The ACT Health Directorate has developed an elective surgery plan where routine non-tertiary services are removed from the Canberra Hospital to allow Canberra Health Services to concentrate on delivering emergency, trauma and tertiary level services. This means that most elective surgery is being performed at the Calvary Hospital and at private hospitals. This is mainly brought about because the Canberra Hospital does not have enough beds to support an elective surgery strategy as well as the growing demand for trauma, emergency and tertiary level services.

As we heard in question time today, in 2011 the then health minister, Katy Gallagher, started a consultation process to add 400 beds. She released a discussion paper which stated:

The existing ACT public health care system is at capacity and needs to expand to meet future health demand created by an ageing and growing population, changing technology and consumer expectations … The pressure on acute beds will continue with projections estimating a 50 per cent increase in admissions up to 2022.

In question time today, the health minister admitted that so far we have seen since that time a 35 per cent increase in admissions, so we are well on track to meeting Katy Gallagher’s estimated 50 per cent increase in admissions.

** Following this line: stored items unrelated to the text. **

-- ==== Sys2Proof/Machine/Scrub.lean ====
section
/-! DEFINITION. Memory upkeep (R368, R384, R387 to R394): an uncorrectable error in an on-chip memory, the scrubber, the whipping units, soft
repair and its record; and the accesses that reach a DRAM controller by themselves. -/
namespace Sys2Proof.Machine

/-- Put the memory upkeep back. -/
def State.setMem (s : State) (m : MemSt) : State := { s with dev := { s.dev with mem := m } }

/-! ### Uncorrectable errors of on-chip memories (R368) -/

/-- The Coil tables are read again (MEMID 0x7). -/
def State.coilReread (s : State) : State :=
  match s.tableDie with
  | none => s
  | some d =>
    let s := s.setCoil { s.dev.coil with clips := s.readClips d }
    match s.plBuf s.dev.coil.act with
    | some p => s.setPlBuf s.dev.coil.act (some (s.readPlaylist d p.idx))
    | none => s

/-- A staged drive packet of strand g is lost: it is not sent and its segment underruns; `k` names it. -/
def State.loseStaged (s : State) (g k : Nat) : State :=
  let q := s.dev.scan.queue.look [] g
  match q[k % max 1 q.length]? with
  | some (.drive n a j i cs ls) =>
    let s := s.setScan { s.dev.scan with queue := s.dev.scan.queue.put [] g (q.filter (· != .drive n a j i cs ls)) }
    match s.img.segs[j]? with
    | some sg => ls.foldl (fun s y => s.drop n j sg y) s
    | none => s
  | _ => s

/-- A word of the strand and lamp buffers of die d is lost (MEMID 0x8). Where staging, carry and dynamic list lie in that memory is not
stated: `k`, a free value, names what the word held. (DEDUCED: notes/assumptions/42.md) -/
def State.loseBuffer (s : State) (d k : Nat) : State :=
  match k % 3 with
  | 0 => s.loseStaged (16 * d + k / 3 % 16) (k / 48)
  | 1 =>
    let ks := (s.dev.lamp.carry.map (·.1)).filter fun x => x / 2 ^ 34 = d
    match ks[k / 3 % max 1 ks.length]? with
    | some x => s.setLamp { s.dev.lamp with carry := s.dev.lamp.carry.put none x none }
    | none => s
  | _ =>
    let l := s.dev.lamp.dyn.look [] d
    s.setLamp { s.dev.lamp with dyn := s.dev.lamp.dyn.put [] d (l.eraseIdx (k / 3 % max 1 l.length)) }

/-- A word of the line memory of die d is lost (MEMID 0x3): the components read from it are 0 until the next fetch rewrites it. Where a
fetched line stands in the line memory is not stated: `k`, a free value, names the word. (DEDUCED: notes/assumptions/42.md) -/
def State.loseLine (s : State) (d k : Nat) : State :=
  let ks := (s.dev.comp.fetched.map (·.1)).filter fun x => x / 2 ^ 40 = d
  match ks[k / 8 % max 1 ks.length]? with
  | some x => match s.dev.comp.fetched.look none x with
    | some l => s.setComp { s.dev.comp with fetched := s.dev.comp.fetched.put none x (some { l with bad := k % 8 :: l.bad }) }
    | none => s
  | none => s

/-- What an uncorrectable error in word `w` of instance `inst` of memory `memid` on die d does. (DEDUCED: notes/assumptions/33.md) -/
def State.sramLost (s : State) (d memid inst w : Nat) : State :=
  match memid with
  | 1 => s.cellFence d inst 2
  | 2 => s.cellFence d inst 1
  | 3 => let x := s.draw; x.2.loseLine d x.1
  | 4 => s.setMem { s.dev.mem with badTable := (d, 4, inst * 2 ^ 20 + w) :: s.dev.mem.badTable }
  | 5 => s.setMem { s.dev.mem with badTable := (d, 5, w) :: s.dev.mem.badTable }
  | 6 => s.regionFault d 2
  | 7 => if d = 0 then s.coilReread else s
  | 8 => let x := s.draw; x.2.loseBuffer d x.1
  | _ => s

/-- Instance `inst` of memory `memid` on die d belongs to a fenced cell: it is no longer read or loaded (R256). -/
def State.cellDead (s : State) (d memid inst : Nat) : Bool := (memid = 1 || memid = 2) && cellFenced (s.cellsNow d) inst

/-- Instance and word of an on-chip memory as the LAST registers hold them (R388). -/
def sramAt (inst w : Nat) : Nat := inst % 2 ^ 12 * 2 ^ 20 + w % 2 ^ 20

/-- The user of an on-chip memory reads word `w` with syndrome `sy`: a correctable word is corrected and counted, an uncorrectable one acts
as R368 says (R239, R387). -/
def State.sramRead (s : State) (d memid inst w sy : Nat) : State :=
  if memid = 0 || 8 < memid || s.cellDead d memid inst then s
  else match eccDecode sy with
  | .ok => s
  | .data _ | .check _ => s.ceEvent d memid sy 0 (sramAt inst w)
  | .ue => (s.ueEvent d memid sy 0 (sramAt inst w)).sramLost d memid inst w

/-! ### Batches of whipping (R392) -/

/-- Batches of a lap of whipping unit `u` on die d: a block unit's, or the region unit's. -/
def whipLap (d u : Nat) : Nat := if u < 8 then 3584 else if d = 0 then 17024 else 16512

/-- The memories that a unit works through, in order: MEMID, its instances, the batches of each macro (R368). -/
def whipMems (d u : Nat) : List (Nat × List Nat × List Nat) :=
  if u < 8 then [(1, (List.range 16).map (16 * u + ·), [64, 64, 64]), (2, (List.range 16).map (16 * u + ·), [32])]
  else
    [(3, List.range 96, [128]), (4, List.range 8, [128, 128, 128, 48]), (5, [0], [128, 128, 128]), (6, [0], [32, 32, 32, 32])] ++
      (if d = 0 then [(7, [0], [128, 128, 128, 128])] else []) ++ [(8, [0], [32, 32, 32, 32, 32, 32, 32, 32])]

/-- The macro and the batch in it of batch `p` of an instance. -/
def macroOf : List Nat → Nat → Nat × Nat
  | [], p => (0, p)
  | n :: t, p => if p < n then (0, p) else ((macroOf t (p - n)).1 + 1, (macroOf t (p - n)).2)

/-- Batch `p` of a lap: MEMID, instance, macro, first of its 4 rows. (DEDUCED: notes/assumptions/42.md) -/
def whipBatch : List (Nat × List Nat × List Nat) → Nat → Nat × Nat × Nat × Nat
  | [], _ => (0, 0, 0, 0)
  | (m, is, ms) :: t, p =>
    let n := ms.sum
    if p < is.length * n then (m, is.getD (p / n) 0, (macroOf ms (p % n)).1, 4 * (macroOf ms (p % n)).2)
    else whipBatch t (p - is.length * n)
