-- ==== Sys2Proof/Machine/Dispatch.lean ====
section
/-! DEFINITION. One arm for each command: the meaning it calls. -/
namespace Sys2Proof.Machine
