/-- The instruction `c` of engine `eng` waits for `srcs`, takes `cost` handshakes and steps to the next instruction; of the engine only
what `f` puts back changes besides, of the part only the registers listed, and `e` holds of the engine after it. -/
def EngineStep (c : Instr) (s : State) (eng : Nat) (srcs : List Nat) (cost : Nat) (but : List Nat) (f : Engine → Engine)
    (e : Engine → Prop) : Prop :=
  Completes c s fun t =>
    (t.engine eng).pc = (s.engine eng).pc + 1 ∧ (t.engine eng).hs = (s.waited eng srcs).hs + cost ∧
    { f (t.engine eng) with
      pc := (s.waited eng srcs).pc
      hs := (s.waited eng srcs).hs
      clips := (s.waited eng srcs).clips
      accErr := (s.waited eng srcs).accErr } = s.waited eng srcs ∧
    KeepsButEngine s t eng but ∧ e (t.engine eng)

/-- An instruction that writes the four lanes of VD with `lane` and no other vector register. -/
def VectorResult (c : Instr) (s : State) (eng vd : Nat) (srcs : List Nat) (cost : Nat) (but : List Nat) (lane : Nat → Word) : Prop :=
  EngineStep c s eng srcs cost but (fun e => { e with v := (s.waited eng srcs).v }) fun e =>
    (∀ k, k < 4 → e.vl vd k = lane k) ∧ ∀ r k, r ≠ vd → k < 4 → e.vl r k = (s.waited eng srcs).vl r k

/-- An instruction that writes scalar SD with `w` and no other scalar register. -/
def ScalarResult (c : Instr) (s : State) (eng sd : Nat) (cost : Nat) (but : List Nat) (w : Word) : Prop :=
  EngineStep c s eng [] cost but (fun e => { e with sc := (s.engine eng).sc }) fun e =>
    e.sr sd = w ∧ ∀ r, r ≠ sd → e.sr r = (s.engine eng).sr r

/-- An instruction that writes the four accumulators, saturated to 64 bits (R237). -/
def AccResult (c : Instr) (s : State) (eng : Nat) (srcs : List Nat) (cost : Nat) (lane : Nat → Int) : Prop :=
  EngineStep c s eng srcs cost [] (fun e => { e with acc := (s.waited eng srcs).acc }) fun e =>
    ∀ k, k < 4 → e.al k = clampI (-(2 ^ 63)) (2 ^ 63 - 1) (lane k)

/-- The lane of a TST, if any, whose element is the last to land on scratchpad byte `x`; `a` gives each lane's address. -/
def lastStore (a : Nat → Nat) (n x : Nat) : Option Nat :=
  [3, 2, 1, 0].find? fun k => padStoreOk (a k) n && decide (a k ≤ x) && decide (x < a k + n)

/-- A register access of requester `who` at BAR0 offset `a` is answered at once: the port works, `a` answers in this stage of the start-up
(R45), and no shadow transfer window is open (R176). -/
abbrev State.admits (s : State) (who : Requester) (a : Nat) : Prop := s.answers who a = true ∧ s.b KNOT_STATUS KNOT_STATUS.BUSY = false

/-- A write of the register at `a` does nothing but what the access classes of its bits say: it starts no process, steps no index, is no half of
a pair, and no lock, range or request stands behind it. -/
def plainReg (a : Nat) : Bool :=
  let o := a % 0x10000
  let die (l : List Nat) : Bool := l.any fun b => b % 0x10000 = o
  (rowAt a).isSome && !isWriteLo a && !isWriteLo (a - 4) &&
    if a < 0x10000 then
      !([CHIP_MODE_REQ, CHIP_BOOT_CTL, CHIP_SNAP, KNOT_REQ, HOST_IRQ_STAT, HOST_IRQ_JOB, HOST_IRQ_EN, HOST_IRQ_JOB_EN, HOST_MGMT_IRQ_STAT,
          HOST_MGMT_IRQ_EN, COIL_CTL, BLY_CTL, PWR_CTL, PWR_WAKE_REQ].contains a ||
        (0x1800 ≤ a && a < 0x1C00) || (0x2C00 ≤ a && a < 0x3000) || (List.range 8).any fun r => a = JOB_CTL r || a = JOB_SIZE r)
    else
      !(die [SRC_CTL 0, LAMP_EOTF_LOAD 0, LAMP_OUT_LOAD 0, LAMP_DYN_CLR 0, PE_FENCE_REQ 0, CAL_TRIM_DATA 0, PWR_DIE_CTL 0, PCK_POS 0 15,
          PCK_POS 0 15 + 4, PCK_POS 0 15 + 8, PCK_POS 0 15 + 12, PCK_POS 0 15 + 16, PCK_POS 0 15 + 20, PCK_POS 0 15 + 24, PCK_POS 0 15 + 28] ||
        (List.range 7).any (fun n => die [LYR_PAL_DATA 0 n, LYR_COEF_DATA 0 n, LYR_LUT_DATA 0 n, LYR_LUT_IDX 0 n, LYR_READY 0 n]) ||
        (List.range 16).any (fun n => die [STR_CTL 0 n, STR_PCMD 0 n, STR_SLEEP_CTL 0 n, STR_PRBS_CTL 0 n, STR_PRBS_INJ 0 n]) ||
        (MEM_PROT_BASE 0 0 % 0x10000 ≤ o && o < MEM_PROT_BASE 0 0 % 0x10000 + 64))

/-- The active value of the register at `a` after the value `v` has been written to it: its RW bits are those of `v`, its W1C bits are cleared
by the ones of `v` (R17). -/
def State.writtenActive (s : State) (a : Nat) (v : Word) : Word := match rowAt a with
  | some r => ((s.regW a &&& ~~~(BitVec.ofNat 32 r.rw)) ||| (v &&& BitVec.ofNat 32 r.rw)) &&& ~~~(v &&& BitVec.ofNat 32 r.w1c)
  | none => s.regW a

The Barr Labor government has abandoned the plan for 400 new beds. Instead, the plan has been to bed-manage the increased demand. If you look at the quarterly performance reports, the annual reports or the Productivity Commission’s reports on government services, you will see that the Barr government’s bed management strategy is seen to be a failure.

The Barr government have failed to provide the beds they knew they needed. This means that the Canberra Hospital does not have the ability to perform elective surgery to meet a significant part of the demand, meaning that most elective surgery is now done in the private hospitals, and almost all of the orthopaedic surgery is done in the private hospitals.

We know that elective surgery waitlists have got worse due to COVID-19. There is a COVID-19 impact. Canberra Health Services have advised that 2,250 surgeries have been cancelled during the fourth quarter of 2019-20. This is directly because of the halt to elective surgery that was announced in late March as we were preparing for the pandemic.